For a brief moment I think that someone I know has died, but it is far worse than that.
"I need to make some cutbacks," he continues. "And there really isn't anyone else I can let go, except you. Please don't take it personally..."
I have stopped hearing him. I am leaping across the desk, and gripping his long white neck in my hands. We both fall, me forwards, him backwards, me still fastened to his throat. His Adams apple is cracking under my grip.
"...I really am sorry," he concludes, and insults me with a patronising smile of sympathy.
I know I should say something. "Why not Edith?" seems like a good start, but my tongue is too big and my throat too dry, so I stand and wander back into the main office, eyes fixed to the grey carpet.
I know that forty-one pairs of eyes are staring at me from behind forty-one computer screens - Edith will have returned to hers by now.
The first thing I notice when I reach my desk is a trail of pigeon shit dripping down the window. It looks like anaemic snot.

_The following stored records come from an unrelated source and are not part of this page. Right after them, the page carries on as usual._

-- ==== Sys2Proof/Machine/Binding.lean ====
section
/-! DEFINITION. How frames of partners reach the channels that are bound to them, and what acts on channels at a tick edge
(R147 to R165, R175, R223, R244, R246, R262, R398). -/

namespace Sys2Proof.Machine

/-! Frames of partners reach channels (R157, R164, R165, R175). -/

/-- A frame of a partner as a channel sees it. -/
structure Arrival where
  width : Nat
  height : Nat
  /-- 0 for a raw frame, else the codec. -/
  codec : Nat
  /-- Capture tick (R287). -/
  start : Nat
  au : Option Au
  /-- Bytes of the frame, and the cells that already hold it (R197). -/
  bytes : Nat
  cells : List Nat
  /-- The samples of a raw frame. -/
  image : Image
deriving DecidableEq, Repr

/-- The channel binds to a partner at its first decodable frame: PARTNER_CHANGED with CHANGE 3 (R164). -/
def State.goLive (s : State) (n p : Nat) : State :=
  if (s.chan n).bound = some p then s
  else (s.modChan n (fun c => { c with bound := some p })).partnerChanged p 3 n

/-- The chroma format that an encoder codes a source in: 4:2:0, and for a 4:2:2 source of a JPEG channel 4:2:2 (R244,
Table 7.1; notes/assumptions/151.md). -/
def codedChroma (codec : Nat) (i : Image) : Nat := if codec = 1 ∧ i.chroma = 2 then 2 else 1

/-- A live encode of a channel enters for a source frame (R244, R246, R258, R368). -/
def State.addEncode (s : State) (n cq fromTick : Nat) (x : HeldFrame) : State :=
  let c := s.chan n
  let seq := (c.enc.map (·.seq)).getD 0
  let tag := fromTick % 2 ^ 32 + 2 ^ 32 * (seq % 2 ^ 32)
  s.addLive { Job.blank s.hif.nextJob .liveEncode 0xFF cq (liveDesc 0x11 n cq tag) c.cls fromTick with
              fetchNs := s.ktime, luma := x.luma, captured := x.captured, ready := true, cells := x.cells,
              source := some (x.source.forEncode (codedChroma c.codec x.source)) }

/-- A source frame of an ENCODE channel: every FRAME_DIV-th frame is encoded, and with NUM_B frames held back the oldest
held is the one that is coded (R246, R262). -/
def State.offerEncode (s : State) (n fromTick : Nat) (x : HeldFrame) : State :=
  let c := s.chan n
  match c.enc with
  | none => s.returnCells x.cells
  | some e =>
    let div := atLeast1 e.frameDiv
    let e' := { e with divCount := (e.divCount + 1) % div }
    if e.divCount % div = 0 ∧ e.stopping = none then
      match e.heldFrames ++ [x] with
      | [] => s
      | y :: rest =>
        if e.numB ≤ rest.length then
          (s.setChan n { c with enc := some { e' with heldFrames := rest } }).addEncode n e.cq fromTick y
        else s.setChan n { c with enc := some { e' with heldFrames := y :: rest } }
    else (s.setChan n { c with enc := some e' }).returnCells x.cells

/-- The transient tag of a channel (Table 10.5). -/
def transientTag (n : Nat) : Nat := 0x20 + n

/-- The cells of a live frame of a channel: those that hold it already, or a chain under FAILFAST. Without them the
frame is dropped whole and counted (R341, R342, Table 10.2). -/
def State.frameCells (s : State) (n : Nat) (a : Arrival) : State × Option (List Nat) :=
  if a.cells ≠ [] then (s, some (if s.hif.live.any (fun j => j.cells == a.cells) then [] else a.cells.filter (thas s.bpm.cells)))
  else
    match s.allocMany (transientTag n) false (chainOf a.bytes) [] with
    | (s, .ok hs) => (s, some hs)
    | (s, .error _) => (s.bump BPM_ING_DROP_COUNT, none)

/-- A frame that a channel takes goes to its layer, its encode or its live decode; for a VIEW_RAW channel it is a GOP
boundary (R166). -/
def State.takeFrame (s : State) (p : Nat) (a : Arrival) (n : Nat) (cells : List Nat) : State :=
  let c := s.chan n
  let s := (s.goLive n p).bump SYS_CHAN_IN_COUNT n
  let next := s.tick.number.toNat + 1
  if c.kind = 1 then
    match a.au with
    | none => s.returnCells cells
    | some au => (s.modChan n (fun c => { c with waitIrap := false })).offerUnit n au cells
  else if c.kind = 0 then
    let s := s.exportDue n
    let pic : Pic := { captured := a.start, poc := 0, width := a.width, height := a.height, cells := cells, image := a.image }
    let old := (c.nextPic.map (·.2.cells)).getD []
    (s.returnCells old).modChan n (fun c => { c with nextPic := some (next, pic) })
  else s.offerEncode n next { captured := s.ktime, luma := a.width * a.height, cells := cells, source := a.image, job := none }

/-- The channel takes frames of a partner: it exists and is no HOST_DECODE channel, nor one that encodes panels or host
frames, and its binding names the partner (Table 4.2, Table 7.2). -/
def State.takesFrom (s : State) (n p : Nat) : Bool :=
  let c := s.chan n
  c.state != 0 && bindingNames c p (s.partner p) && c.kind != kindHost && ((c.enc.map (·.source)).getD 0 == 0)

/-- A complete frame of partner `p` reaches channel `n`. Frames that do not suit the channel end a live binding
(notes/assumptions/139.md); a coded channel takes none until the edge of its restart, and then waits for an IRAP picture
(R223). -/
def State.frameTo (s : State) (p : Nat) (a : Arrival) (n : Nat) : State :=
  let c := s.chan n
  let x := s.partner p
  if s.takesFrom n p = false then s
  else if c.state = 3 ∨ s.lowEntry = true then s.bump SYS_CHAN_PDROP_COUNT n
  else if formatSuits c x a.codec = false ∨ c.width < a.width ∨ c.height < a.height then
    let s := s.bump SYS_CHAN_MDROP_COUNT n
    let s := if c.bound = some p then (s.modChan n Channel.unbound).partnerChanged p 4 n else s
    if c.rejected.contains p then s
    else (s.modChan n (fun c => { c with rejected := c.rejected ++ [p] })).partnerChanged p 5 n
  else if c.kind = 1 ∧ (c.restart = true ∨
      (c.waitIrap = true ∨ c.bound ≠ some p) ∧ (a.au.map (·.irap)).getD false = false) then
    s.bump DEC_WAIT_IRAP_COUNT
  else
    match s.frameCells n a with
    | (s, none) => s
    | (s, some cells) => s.takeFrame p a n cells

/-- A complete frame of a partner: capabilities and interval, then every channel in ascending order
(R164, R175). -/
def State.frameFrom (s : State) (p fmt : Nat) (a : Arrival) : State :=
  let x := s.partner p
  let new := !(bitAt x.flags 1) || (a.width != 0 && (x.width != a.width || x.height != a.height)) ||
    x.format != fmt
  let x := { x with flags := x.flags ||| 2, width := if a.width = 0 then x.width else a.width,
                    height := if a.width = 0 then x.height else a.height, format := fmt,
                    frames := (s.ktime :: x.frames).take 17 }
  let s := s.setPartner p x
  let s := if new then s.partnerChanged p 1 0xFF else s
  let s := (List.range 32).foldl (fun s n => s.frameTo p a n) s
  if s.hif.live.any (fun j => j.cells == a.cells) then s else s.returnCells (a.cells.filter (thas s.bpm.cells))

/-- Channels that take frames from a port, for a port-level Class C code (R398). -/
def State.boundToPort (s : State) (ports : List Nat) : List Nat :=
  (s.chans.filter (fun q =>
    match q.2.bound with
    | some p => ports.contains (s.partner p).port
    | none => q.2.bindMode == 2 && ports.contains q.2.bindRef)).map (·.1)

/-! What acts on channels at an edge (R149, R154, R156, R160, R161). -/

/-- A channel runs again after a pause (R161). -/
def State.resumed (s : State) (n : Nat) : State :=
  let c := s.chan n
  if c.kind = 1 then (s.setChan n { c with waitIrap := true }).refresh n s.tick32
  else if c.kind = 3 then s.setChan n { c with enc := c.enc.map (fun e => { e with idrNext := true }) }
  else s

/-- A pause begins: frames that fell into this tick are dropped and counted (R157, R158). -/
def State.pauseBegins (s : State) (n : Nat) : State :=
  let drop := (s.hif.live.filter (fun j => j.desc.channel == n && decide (j.phase = .waiting) &&
    j.deferred == 0)).map (·.id)
  let s := drop.foldl (fun s id => (s.dropJob id).bump SYS_CHAN_PDROP_COUNT n) s
  let s := match (s.chan n).nextPic with
    | some (_, p) => (s.returnCells p.cells).bump SYS_CHAN_PDROP_COUNT n
    | none => s
  (s.modChan n (fun c => { c with state := 3, nextPic := none })).tidySlots n

/-- A pause ends or is cancelled (R156, R160, R161). -/
def State.pauseEnds (s : State) (n : Nat) : State :=
  let c := s.chan n
  let s := s.setChan n { c with pause := none, resume := none, state := 1 }
  if c.state = 3 then s.resumed n else s

/-- Access units that stand in the slots of a coded channel when it binds anew belong to the old binding: they are skipped
and counted (R164, R223). -/
def State.skipUnits (s : State) (n : Nat) : State :=
  let drop := (s.hif.live.filter (fun j => j.desc.channel == n && j.origin == .liveDecode && decide (j.phase = .waiting))).map (·.id)
  (drop.foldl (fun s id => (s.dropJob id).bump DEC_WAIT_IRAP_COUNT) s).tidySlots n

/-- A CHAN_BIND applies. The new binding becomes live at the first decodable frame after it; a partner that it does not
name is unbound with CHANGE 4 (R162, R164, R223). -/
def State.bindEdge (s : State) (n mode ref gen : Nat) : State :=
  let c := s.chan n
  let ident := if mode = 1 ∧ bitAt (s.partner ref).flags 0 = true then
      some ((s.partner ref).type, (s.partner ref).ident) else none
  let c' := { c with binds := c.binds.drop 1, bindMode := mode, bindRef := ref, bindGen := gen, bindIdent := ident,
                     bound := none, waitIrap := c.waitIrap || c.kind == kindCoded }
  let s := (s.setChan n c').skipUnits n
  match c.bound with
  | none => s
  | some p => if bindingNames c' p (s.partner p) then s else s.partnerChanged p 4 n

/-- A channel closes: its work completes DISCARDED_DESTROY, its cells are due for reclaim, its layers turn
off, and then its CHAN_DESTROY job completes (R154, R273). -/
def State.closeChan (s : State) (n : Nat) : State :=
  let c := s.chan n
  let work := (s.chanWork n).filter (fun id => !c.closing.contains id)
  let s := work.foldl (fun s id => s.endJob id { status := 0x41 }) s
  let off := s.cmp.layers.filter (fun l => !(l.2.srcType == 1 && l.2.srcRef == n))
  let s := { s with cmp := { s.cmp with layers := off } }
  let s := (s.setChan n .free).dueTags [n, 0x20 + n]
  c.closing.foldl (fun s id => s.endJob id { status := 0 }) s

/-- The restart of a channel after a Class C reaction (R223, R398). -/
def State.restartChan (s : State) (n : Nat) : State :=
  let c := s.chan n
  if c.restart then
    s.setChan n { c with restart := false, dpb := [], waitIrap := c.waitIrap || c.kind == kindCoded,
                         enc := c.enc.map (fun e => { e with idrNext := true }) }
  else s

/-- What a channel job does at a tick edge (Table 4.3). -/
inductive EdgeAct where
  | close
  | bind (mode ref gen : Nat)
  | pauseBegin
  | pauseEnd
deriving DecidableEq, Repr

/-- An act that is due: the job that asked for it, the channel and the act. -/
structure DueAct where
  job : Nat
  chan : Nat
  act : EdgeAct
deriving DecidableEq, Repr

/-- What the pause schedule of a channel does at the edge that opens tick `t`: a resume fetched after a pause that would
begin here cancels it (R156, R160; "At the limits"). -/
def Channel.pauseAct (c : Channel) (t : Nat) : Option (Nat × EdgeAct) :=
  match c.pause with
  | none => none
  | some p =>
    match c.resume with
    | some id => some (id, .pauseEnd)
    | none =>
      if p.duration ≠ 0 ∧ p.start + p.duration ≤ t then some (p.job, .pauseEnd)
      else if p.start ≤ t ∧ c.state = 1 then some (p.job, .pauseBegin)
      else none

/-- The acts of a channel at the edge that opens tick `t`. -/
def Channel.acts (c : Channel) (t n : Nat) : List DueAct :=
  c.binds.map (fun b => { job := b.1, chan := n, act := .bind b.2.1 b.2.2.1 b.2.2.2 }) ++
    c.closing.map (fun id => { job := id, chan := n, act := .close }) ++
    (match c.pauseAct t with
     | none => []
     | some (id, a) => [{ job := id, chan := n, act := a }])

/-- One act. -/
def State.edgeAct (s : State) (a : DueAct) : State :=
  if s.chanExists a.chan then
    match a.act with
    | .close => s.closeChan a.chan
    | .bind mode ref gen => s.bindEdge a.chan mode ref gen
    | .pauseBegin => s.pauseBegins a.chan
    | .pauseEnd => s.pauseEnds a.chan
  else s

/-- A raw frame that completed before the edge is the channel's picture from now on (R28). -/
def State.promote (t : Nat) (s : State) (n : Nat) : State :=
  let c := s.chan n
  match c.nextPic with
  | some (k, p) =>
    if k ≤ t then
      (s.returnCells ((c.pic.map (·.cells)).getD [])).setChan n { c with pic := some p, nextPic := none }
    else s
  | none => s

/-- Everything that acts on channels at the edge that opens tick `t`: what channel jobs asked for goes in fetch order
(R149). -/
def State.chanEdges (s : State) (t : Nat) : State :=
  let s := (List.range 32).foldl State.restartChan s
  let due := (List.range 32).flatMap (fun n => (s.chan n).acts t n)
  let s := (sortBy (fun a b : DueAct => decide (a.job ≤ b.job)) due).foldl State.edgeAct s
  (List.range 32).foldl (State.promote t) s

end Sys2Proof.Machine
end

I fumble my jacket from the back of the chair and push my shaking hands into the appropriate arm holes. At least I manage that manoeuvre without too much difficulty. I should be asking about redundancy pay, my pension, references, but I feel stunned. If I try to speak I will either fly into a rage or cry. I don't want to do either until I am somewhere private.
I head for the stairs without looking back at the office. Once through the exit door I light a cigarette. My hands are shaking so violently I have to clasp one in the other to steady it enough to hold the lighter.
Each stair seems like a drop of three feet. I reach the outside and react to the sun like a vampire, covering my eyes with my right arm.
Squinting, I head for the park. I chance one glance up at the office and forty-one heads duck from view - or so I imagine.
In the park the pigeons are swarming, tumbling over each other. Some are fighting over pieces of bread or potential mates. I want to kick one, send its bloated body rocketing into the trees, feel the weight of it against my shoe.
"It's pigeons that have put me here," I think angrily.
I sit on a bench, not yet overcome with the rat-birds. Usually when I sit here I eat a sandwich bought from the cafe just round the corner. I won't be doing that any more. I feel hot tears in my eyes, but fight them. I start to think about sales reps and pigeons, and soon the two have become one. I glance at the sandwich and have an idea.
3
I’m greeted with wary looks when I appear in the office a couple of hours later, brandishing the large white box of cakes.
“Thought I should have some sort of leaving-do,” I say. “Who’s for a cake?”
I see their expressions flicker between uncertainty and sympathy. It’s super-rep Ashley that makes the first move.
“Thanks mate, that’s really good of you. How about we take you for a beer later?”
“Great!” I say, grinning, watching him bite into the doughnut, hoping the extra jam I have shoved into the middle will disguise the taste of the other added ingredients – a little rat poison, and some arsenic I bought over the Internet months ago when the pigeons were really getting me down. I’m glad now I didn’t waste it on them.
The rest of the office comes forward, following the example of their champion. I stay long enough to see the first of them drop, blood spurting from their mouths, eyes bloated with shock.
I don’t enjoy their rattling screams and wet, bubbling cries as much as I’d imagined, and this time its not just a matter of closing my eyes for a few seconds and thinking of something else. This time it’s real.